People who know me even a little bit, know I’m not much of a night owl. After a lifetime on the ranch a few months of shipping starter cattle in the feedyards I am perfectly happy waking up at Stupid-Dark:30 to get a little extra work done. If I’m staying up until 2, or Heaven forbid pulling an all-nighter, it better be the middle of calving season for 100 head of synchronized heifers. College has a strange way of changing these habits, and it doesn’t exactly make me a happy camper.
To be honest I haven’t been sleeping much over the past few weeks. On the bright side, I’ve been sleeping in until 8 on the weekends! (Major lazy for this guy) Between a couple of projects in class, pending exams, and a practically void bank account, I’ve been seeing the wee hours of the morning more often than I care to, ever. If it weren’t for the treadmill in the apartment clubhouse, I’m pretty sure I would have lost my marbles by now.
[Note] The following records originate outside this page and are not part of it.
-- ==== Sys2Proof/Machine/Procedures.lean ====
section
/-!
DEFINITION. The host's side (42_header_procedures): the ICMP header as a data format (20_memory R50), the
words a host forms, and the command sequences that compute and validate the header checksum. The block takes
no part in reading or writing the header (20_memory R42).
-/

namespace Sys2Proof.Machine

/-- The 8-byte ICMP header, bytes h0 to h7 (20_memory R50, R51). -/
abbrev Header := Vector Byte 8

/-- The type byte, offset 0, which the host passes to CLS4 or CLS6 (20_memory R51). -/
def Header.icmpType (h : Header) : Byte := h[0]

/-- The code byte, offset 1 (20_memory R50). -/
def Header.icmpCode (h : Header) : Byte := h[1]

/-- The stored checksum field, bytes 2 and 3 (20_memory R50). -/
def Header.checksum (h : Header) : Word := wordOfBytes h[2] h[3]

/-- The identifier field, bytes 4 and 5 (20_memory R50). -/
def Header.ident (h : Header) : Word := wordOfBytes h[4] h[5]

/-- The sequence number field, bytes 6 and 7 (20_memory R50). -/
def Header.seqNo (h : Header) : Word := wordOfBytes h[6] h[7]

/-- HW1, HW2, HW3: the three words the header contributes, the checksum field left out (42_header_procedures
R120). -/
def Header.words (h : Header) : List Word := [wordOfBytes h[0] h[1], h.ident, h.seqNo]

/-- Write a checksum into its field, big-endian (42_header_procedures R123). -/
def Header.setChecksum (h : Header) (r : Word) : Header := (h.set 2 (highByte r)).set 3 (lowByte r)

/-- The payload words of a payload's bytes: big-endian pairs, a last single byte by ODD_BYTE_RULE
(42_header_procedures R128, 20_memory R43, R47). -/
def payloadWords (odd : OddByteRule) : List Byte → List Word
  | [] => []
  | [b] => (odd b).toList
  | b0 :: b1 :: rest => wordOfBytes b0 b1 :: payloadWords odd rest

/-- The one error of the source's construction of a header (60_exceptions R166). -/
inductive HeaderError
  | insufficientLength
  deriving DecidableEq, Repr

/-- Split a buffer into header and payload; a buffer of fewer than 8 bytes is the host's error, before any
word reaches the block (60_exceptions R166, 93_implementation_defined I16). -/
def splitBuffer : List Byte → Except HeaderError (Header × List Byte)
  | b0 :: b1 :: b2 :: b3 :: b4 :: b5 :: b6 :: b7 :: rest => .ok (#v[b0, b1, b2, b3, b4, b5, b6, b7], rest)
  | _ => .error .insufficientLength

/-- CLR and one ADD per word: the sum the procedures share (42_header_procedures R121). -/
def sumSequence (ws : List Word) : List Instr := .clr :: ws.map .add

/-- calculated_checksum (42_header_procedures R121). -/
def calculatedChecksum (h : Header) (p : List Word) : List Instr := sumSequence (h.words ++ p) ++ [.cksum]

/-- checksum_valid (42_header_procedures R122). -/
def checksumValid (h : Header) (p : List Word) : List Instr :=
  sumSequence (h.words ++ p) ++ [.check h.checksum]

/-- Save a sum, do other work on ACC, and restore it (42_header_procedures R129): the LOAD takes the word the
host kept from SUM's response. -/
def saveAndRestore (saved : Word) (other : List Instr) : List Instr := .sum :: other ++ [.load saved]

end Sys2Proof.Machine
end

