/-- R123, R126: the checksum written big-endian into its field changes no other byte and then validates. -/
def Obligations.WrittenChecksumValidates : Prop :=
  (∀ (h : Header) (r : Word), (h.setChecksum r)[2].toNat = r.toNat / 256 ∧ (h.setChecksum r)[3].toNat = r.toNat % 256 ∧
    ∀ (k : Nat) (hk : k < 8), k ≠ 2 → k ≠ 3 → (h.setChecksum r)[k] = h[k]) ∧
  ∀ (s : State) (h : Header) (p : List Word) (r : Word) (t : State),
    RunsTo (calculatedChecksum h p) s t → t.responses.getLast? = some (r.setWidth 32) →
    ∃ u, RunsTo (checksumValid (h.setChecksum r) p) t u ∧ u.responses.getLast? = some 1#32

/-- R127: with a valid checksum in its field, changing any one header byte makes the validation answer 0; a change of
two bytes need not (id from 0x0000 to 0xFFFF when the rest of the sum is positive). -/
def Obligations.OneByteTamperIsDetected : Prop :=
  (∀ (s : State) (h : Header) (p : List Word) (k : Nat) (hk : k < 8) (b : Byte),
    h.checksum = ck (h.words ++ p) → b ≠ h[k] →
    ∃ t, RunsTo (checksumValid (h.set k b) p) s t ∧ t.responses.getLast? = some 0#32) ∧
  ∀ (s : State) (h : Header) (p : List Word), h.checksum = ck (h.words ++ p) → h.ident = 0x0000 →
    0 < sumOf (h.words ++ p) →
    ∃ t, RunsTo (checksumValid ((h.set 4 0xFF).set 5 0xFF) p) s t ∧ t.responses.getLast? = some 1#32

/-- Payload words under every ODD_BYTE_RULE (R43, R128): big-endian pairs, the rule only for a last single byte. -/
def Obligations.PayloadWordsPairBigEndian : Prop :=
  ∀ (odd : OddByteRule) (bs : List Byte),
    (∀ (i : Nat) (h : 2 * i + 1 < bs.length), (payloadWords odd bs)[i]? =
      some (BitVec.ofNat 16 (256 * bs[2 * i].toNat + bs[2 * i + 1].toNat))) ∧
    (bs.length % 2 = 0 → (payloadWords odd bs).length = bs.length / 2) ∧
    (∀ b, bs.length % 2 = 0 → payloadWords odd (bs ++ [b]) = payloadWords odd bs ++ (odd b).toList)

/-! ### The handshake -/

/-- R78: whatever the host does with the pins, short of breaking the handshake, ACC, STATUS and the responses are
those of the accepted commands as transactions, in acceptance order: "the i-th accepted command gets the i-th
response". A command that reset abandons is no transaction (R171). -/
def Obligations.PinsRefineTransactions : Prop :=
  ∀ (s t : State) (es : List Edge), s.port = .ready → core.run es.length { s with input := es.map .edge } = .next t →
    ∃ u, core.run (transactions es none).length { s with input := transactions es none } = .next u ∧
      u.acc = t.acc ∧ u.status = t.status ∧ u.responses = heard t

/-- The handshake of one command, complete (R78, R180): for every latency and every delay of the host in taking the
response, the edges do just what the transaction does. -/
def Obligations.HandshakeCompletesTheTransaction : Prop :=
  ∀ (s : State) (cmd : Command) (accept take : Edge) (waits stalls : List Edge) (rest : List Event),
    s.port = .ready → (s.offered = none ∨ s.offered = some cmd) →
    accept.rstN = true → accept.cmdValid = true → accept.cmdData = cmd → waits.length = accept.extraLatency →
    (∀ e ∈ waits, e.rstN = true ∧ e.cmdValid = false) →
    (∀ e ∈ stalls, e.rstN = true ∧ e.cmdValid = false ∧ e.rspReady = false) →
    take.rstN = true → take.cmdValid = false → take.rspReady = true →
    core.run (waits.length + stalls.length + 2)
        { s with input := (accept :: (waits ++ stalls ++ [take])).map .edge ++ rest } =
      step { s with input := .command cmd :: rest }

/-- One command in flight (R78): from acceptance to consumption cmd_ready is 0, and the edges between, whatever the
host presents, change neither ACC nor STATUS and hold the response; it is given up only when presented and taken.
That ACC and STATUS changed before, at acceptance, is the model's choice (log entry 2). -/
def Obligations.OneCommandInFlight : Prop :=
  ∀ (s t : State) (e : Edge) (rest : List Event) (n : Nat) (r : Response),
    s.port = .inFlight n r → s.input = .edge e :: rest → e.rstN = true → step s = .next t →
    s.cmdReady true = false ∧ s.rspData true = (if n = 0 then some r else none) ∧
    t.acc = s.acc ∧ t.status = s.status ∧
    ((n ≠ 0 ∧ t.port = .inFlight (n - 1) r ∧ t.responses = s.responses) ∨
      (n = 0 ∧ e.rspReady = false ∧ t.port = .inFlight 0 r ∧ t.responses = s.responses) ∨
      (n = 0 ∧ e.rspReady = true ∧ t.port = .ready ∧ t.responses = s.responses ++ [r]))

/-- Where the model refuses (I11, R78): exactly where the host, having presented a command while cmd_ready was 0,
presents another at the next edge instead of holding it. -/
def Obligations.BrokenHandshakeIsRefused : Prop :=
  ∀ (s : State) (e1 e2 : Edge) (rest : List Event) (n : Nat) (r : Response),
    s.port = .inFlight n r → s.offered = none → e1.rstN = true → e1.cmdValid = true →
    e2.rstN = true → e2.cmdValid = true →
    (core.run 2 { s with input := .edge e1 :: .edge e2 :: rest } = .refused .handshakeBroken ↔
      e2.cmdData ≠ e1.cmdData)

/-! ### The assembler -/

/-- R75: the word of each source line, for every operand in range; and an operand out of its range is rejected. -/
def Obligations.AssemblerWords : Prop :=
  assemble .nop = some [0x00000000#32] ∧ assemble .clr = some [0x10000000#32] ∧
  assemble .sum = some [0x40000000#32] ∧ assemble .cksum = some [0x50000000#32] ∧
  assemble .rdst = some [0xC0000000#32] ∧ assemble .clrst = some [0xD0000000#32] ∧
  (∀ w : Nat,
    assemble (.load w) = (if w ≤ 0xFFFF then some [BitVec.ofNat 32 (0x20000000 + w)] else none) ∧
    assemble (.add w) = (if w ≤ 0xFFFF then some [BitVec.ofNat 32 (0x30000000 + w)] else none) ∧
    assemble (.check w) = (if w ≤ 0xFFFF then some [BitVec.ofNat 32 (0x60000000 + w)] else none)) ∧
  (∀ c : Nat,
    assemble (.cls4 c) = (if c ≤ 255 then some [BitVec.ofNat 32 (0x80000000 + c)] else none) ∧
    assemble (.cls6 c) = (if c ≤ 255 then some [BitVec.ofNat 32 (0x90000000 + c)] else none)) ∧
  ∀ k r : Nat,
    assemble (.val4 k r) =
      (if k ≤ 31 ∧ r ≤ 255 then some [BitVec.ofNat 32 (0xA0000000 + 256 * k + r)] else none) ∧
    assemble (.val6 k r) =
      (if k ≤ 31 ∧ r ≤ 255 then some [BitVec.ofNat 32 (0xB0000000 + 256 * k + r)] else none)

/-- R76: each pseudo-instruction has the words of its expansion. -/
def Obligations.PseudoExpansions : Prop :=
  (∀ b0 b1 : Nat, b0 ≤ 255 → b1 ≤ 255 → assemble (.addb b0 b1) = assemble (.add (256 * b0 + b1))) ∧
  (∀ x : Nat, x ≤ 0xFFFFFFFF →
    assemble (.add32 x) = assemble (.addseq [x / 0x10000, x % 0x10000])) ∧
  (∀ ws : List Nat, (∀ w ∈ ws, w ≤ 0xFFFF) →
    assemble (.addseq ws) = some (ws.map (fun w => BitVec.ofNat 32 (0x30000000 + w)))) ∧
  (∀ k : Nat, assemble (.val4Class k) = assemble (.val4 k 0) ∧ assemble (.val6Class k) = assemble (.val6 k 0)) ∧
  (∀ row ∈ table4, assemble (.val4Name row.name) = assemble (.val4 row.cls.toNat 0)) ∧
  (∀ row ∈ table6, assemble (.val6Name row.name) = assemble (.val6 row.cls.toNat 0)) ∧
  ∀ x : Nat, assemble (.rawWord x) = if x ≤ 0xFFFFFFFF then some [BitVec.ofNat 32 x] else none
end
Despite all of this discouraging worry and fretting over nothing, I found myself up until 1 the other night helping my roommate practice for his seminar presentation the next day. I hate being critical of people – not really one to be aggressive – but when I’m helping others critique their work or gain a better understanding of something, I feel…. more comfortable doing it. There’s a bit of adrenaline to it when I’m able to help someone out like that. This reminds me of the many times in undergrad when I could help my classmates study and I got to explain all the problems and scenarios related to cattle production. I guess that’s why classes are all the more frustrating when I feel lost.
Events like this just remind me what it’s like to see others “get” something when I’m able to help them through a problem. I need to get back to doing that.
Just a few thoughts. Let’s hope with Spring comes a few more trips to the pasture. I’m getting major cabin fever being in town every day. I don’t know how people do it.